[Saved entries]

/-- In a clocked device: DPI_LOCK_GAINED at a live port with a trained link shows the lock and the stream, and DP_LOCKED of
the port's context says whether the stream is supported. DPI_LOCK_LOSS ends the lock and discards a frame in progress, with
its count. DPI_FRAME_START at a live locked port with an enabled context while SRC takes input: a supported stream is shown
and its format remembered, and the first frame of a changed format is discarded with FORMAT_CHANGE; an unsupported one
raises UNSUPPORTED and begins no frame. DPI_FRAME_END stores and delivers the frame in progress, or discards it, with its
count, when it has more damaged lines than the port allows; it ends the frame where no access to memory waits or is made
again and the port's accesses are kept to memory. DPI_AUX_REQUEST at a live port: a native write is acknowledged and stored,
a read of the first two capability bytes answers DPCD 1.4 and HBR3, a read of the EDID answers the bytes from its pointer,
and another I²C address is refused. Where a write of the port's page is issued and admitted, DPI_LINK_ENABLE sets LINK_EN,
and a rise starts the comparison of formats anew; DPI_IRQ_HPD pulses HPD unless a pulse is under way. Where a clause follows
a choice of the model, the choice is that of log entries 43, 44 and 103. -/
def Obligations.SinkPorts : Prop :=
  ∀ (p : Fin 8) (s : State),
    (clocked s = true →
      (∀ f : DpFormat, dpiLive p.val s = true → s.rb (pDpi p.val) 0x048 1 = true →
        completes (.dpiLockGained p f) s fun t =>
          t.rf (pDpi p.val) 0x048 1 0 = 3 ∧ t.rf (pDpi p.val) 0x048 11 5 = s.rf (pDpi p.val) 0x048 11 5
            ∧ t.rb (pDpi p.val) 0x048 2 = dpSupported f
            ∧ t.reg (pDpi p.val) 0x04C = BitVec.ofNat 32 (f.width % 65536 * 65536 + f.height % 65536)
            ∧ (∀ c, dpiCtx p.val s = some c → t.rfAt pSrc 0x138 c 10 10 = b2n (dpSupported f))
            ∧ keeps [pDpi p.val, pSrc] s t)
      ∧ (completes (.dpiLockLoss p) s fun t =>
          t.rb (pDpi p.val) 0x048 0 = false ∧ (smAt p.val t.dpi).frame = none ∧ t.mem = s.mem
            ∧ ∀ fr, (smAt p.val s.dpi).frame = some fr →
                t.regAt pSrc stAuDrop fr.ctx = satW ((s.regAt pSrc stAuDrop fr.ctx).toNat + 1))
      ∧ (∀ (f : DpFormat) (c : Nat), dpiLive p.val s = true → s.rb (pDpi p.val) 0x048 0 = true →
        dpiCtx p.val s = some c → srcClosed s = false →
        (dpSupported f = true → completes (.dpiFrameStart p f) s fun t =>
          (smAt p.val t.dpi).lastFmt = some f ∧ t.rb (pDpi p.val) 0x048 2 = true
            ∧ t.reg (pDpi p.val) 0x04C = BitVec.ofNat 32 (f.width % 65536 * 65536 + f.height % 65536)
            ∧ ∀ g, (smAt p.val s.dpi).lastFmt = some g → dpChanged g f = true →
                (smAt p.val t.dpi).frame = none ∧ bit (t.regAt pSrc 0x13C c) evFormatChange = true)
        ∧ (dpSupported f = false → completes (.dpiFrameStart p f) s fun t =>
          (smAt p.val t.dpi).lastFmt = (smAt p.val s.dpi).lastFmt ∧ (smAt p.val t.dpi).frame = none
            ∧ bit (t.regAt pSrc 0x13C c) evUnsupported = true))
      ∧ (∀ (lines : List (Option (List Word))) (fr : DpiFrame), (smAt p.val s.dpi).frame = some fr →
        let r := storedLines (dpiMaster p.val) (newestBuf fr.ctx s) fr.fmt lines fr.fmt.height 0 s
        let limit := fun (u : State) => u.rf (pDpi p.val) 0x044 7 0
        completes (.dpiFrameEnd p lines) s fun t =>
          t = (if limit r.2.2 < r.2.1.length then dpiDrop p.val r.2.2
            else storeFrame p.val fr r.1 r.2.1 (setDpi p.val (fun d => { d with frame := none }) r.2.2))
          ∧ (noneWaits s → keptToMemory (.dpi p) s → keptToMemory (.ng 0) s → (smAt p.val t.dpi).frame = none)
          ∧ (noneWaits s →
            (∀ b y, newestBuf fr.ctx s = some b →
              inMemory ((bufSurf b s).plane0 + y * (bufSurf b s).stride) (4 * fr.fmt.width)) →
            limit s < r.2.1.length → (smAt p.val t.dpi).frame = none
              ∧ t.regAt pSrc stAuDrop fr.ctx = satW ((s.regAt pSrc stAuDrop fr.ctx).toNat + 1)))
      ∧ (dpiLive p.val s = true →
        (∀ a d, completes (.dpiAuxRequest p (.nativeWrite a d)) s fun t =>
          t = (dpcdWrite p.val a d s).emit (.auxAnswer p.val true []))
        ∧ (completes (.dpiAuxRequest p (.nativeRead 0 2)) s fun t => t = s.emit (.auxAnswer p.val true [0x14, 0x1E]))
        ∧ (∀ n, completes (.dpiAuxRequest p (.i2cRead 0x50 n)) s fun t =>
            let at_ := (smAt p.val s.dpi).edidPtr
            t.outbox = s.outbox
                ++ [.auxAnswer p.val true ((List.range n).map fun i => edidByte p.val ((at_ + i) % 256) s)]
              ∧ (smAt p.val t.dpi).edidPtr = (at_ + n) % 256 ∧ t.regs = s.regs)
        ∧ ∀ a n, a ≠ 0x50 → completes (.dpiAuxRequest p (.i2cRead a n)) s fun t =>
            t = s.emit (.auxAnswer p.val false [])))
    ∧ (∀ m : Master, admitted m (pDpi p.val) 0x040 ((s.reg (pDpi p.val) 0x040 &&& 1) ||| 2) s →
      completes (.dpiLinkEnable m p) s fun t =>
        t.rb (pDpi p.val) 0x040 1 = true ∧ t.resp = { ok := true, data := 0 } ∧ keeps [pDpi p.val] s t
          ∧ (smAt p.val t.dpi).lastFmt
              = (if s.rb (pDpi p.val) 0x040 1 then (smAt p.val s.dpi).lastFmt else none))
    ∧ ∀ m : Master, admitted m (pDpi p.val) 0x040 ((s.reg (pDpi p.val) 0x040 &&& 3) ||| 4) s →
      dpiPulsing p.val s = false →
      completes (.dpiIrqHpd m p) s fun t =>
        t.outbox = s.outbox ++ [.hpdPulse p.val] ∧ (smAt p.val t.dpi).irqUntil = s.clk + 375000
          ∧ t.resp = { ok := true, data := 0 }

/-- Where a write of a CDC page is issued and admitted, for the context or buffer that the master has selected:
DSP_CTX_ENABLE of a disabled context that the admission of R130, R135 and R152 accepts enables it in the state that the
admission gives. DSP_CTX_DISABLE of an enabled one ends its waiting access units and its synchronisation. DSP_CTX_FLUSH of a
disabled one leaves no buffer of it marked NEWEST. BUF_HOLD_SET of a buffer that is neither free nor being filled marks it
HOLD_SW, and BUF_HOLD_CLEAR takes the mark away. Memory and the pages other than the CDC pages are as
they were in the last four.
Where a clause follows a choice of the model, the choice is that of log entry 46. -/
def Obligations.DispatcherContextsAndHolds : Prop :=
  ∀ (m : Master) (n : Fin 16) (ctrl : Word) (s : State),
    let c := s.rfAt pDsp 0x81C (masterId m) 6 0
    let b := s.rfAt pDsp 0x820 (masterId m) 11 0
    let p := pCdc n.val
    let pages := (List.range 16).map pCdc
    (∀ u w, admitted m p 0x840 (ctrl ||| 1) s → ctrlCheck c (ctrl ||| 1) s = .ok → dspOn c s = false →
      dspAdmit ownBus p c s = (.ok u, w) →
      completes (.dspCtxEnable m n ctrl) s fun t =>
        t = settled m .write (pageAddr p 0x840) (fun _ => (storeReg m p 0x840 (ctrl ||| 1) u).respond true 0) s)
    ∧ (admitted m p 0x840 (ctrl &&& ~~~1#32) s → ctrlCheck c (ctrl &&& ~~~1#32) s = .ok → dspOn c s = true →
      completes (.dspCtxDisable m n ctrl) s fun t =>
        dspOn c t = false ∧ (smAt c t.dsp).queue = [] ∧ syncOf c t = syncOff ∧ t.resp = { ok := true, data := 0 }
          ∧ keeps pages s t)
    ∧ (admitted m p 0x840 (ctrl ||| 4) s → ctrlCheck c (ctrl ||| 4) s = .ok → dspOn c s = false → bit ctrl 0 = false →
      completes (.dspCtxFlush m n ctrl) s fun t =>
        (∀ k ∈ ownedBufs c s, marked k mkNewest t = false) ∧ dspOn c t = false ∧ t.resp = { ok := true, data := 0 }
          ∧ keeps pages s t)
    ∧ (admitted m p 0x894 1 s → bufFree b s = false → marked b mkFill s = false →
      completes (.bufHoldSet m n) s fun t =>
        marked b mkHoldSw t = true ∧ t.resp = { ok := true, data := 0 } ∧ keeps pages s t)
    ∧ (admitted m p 0x894 0 s →
      completes (.bufHoldClear m n) s fun t =>
        marked b mkHoldSw t = false ∧ t.resp = { ok := true, data := 0 } ∧ keeps pages s t)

TASK TO CARRY OUT
Only one stretch of the records above is wanted: the lines between the one holding "(dpSupported f = true" and the one holding "g f = true →", inclusive, reproduced exactly.

RESPONSE BOX
        (dpSupported f = true → completes (.dpiFrameStart p f) s fun t =>
          (smAt p.val t.dpi).lastFmt = some f ∧ t.rb (pDpi p.val) 0x048 2 = true
            ∧ t.reg (pDpi p.val) 0x04C = BitVec.ofNat 32 (f.width % 65536 * 65536 + f.height % 65536)
            ∧ ∀ g, (smAt p.val s.dpi).lastFmt = some g → dpChanged g f = true →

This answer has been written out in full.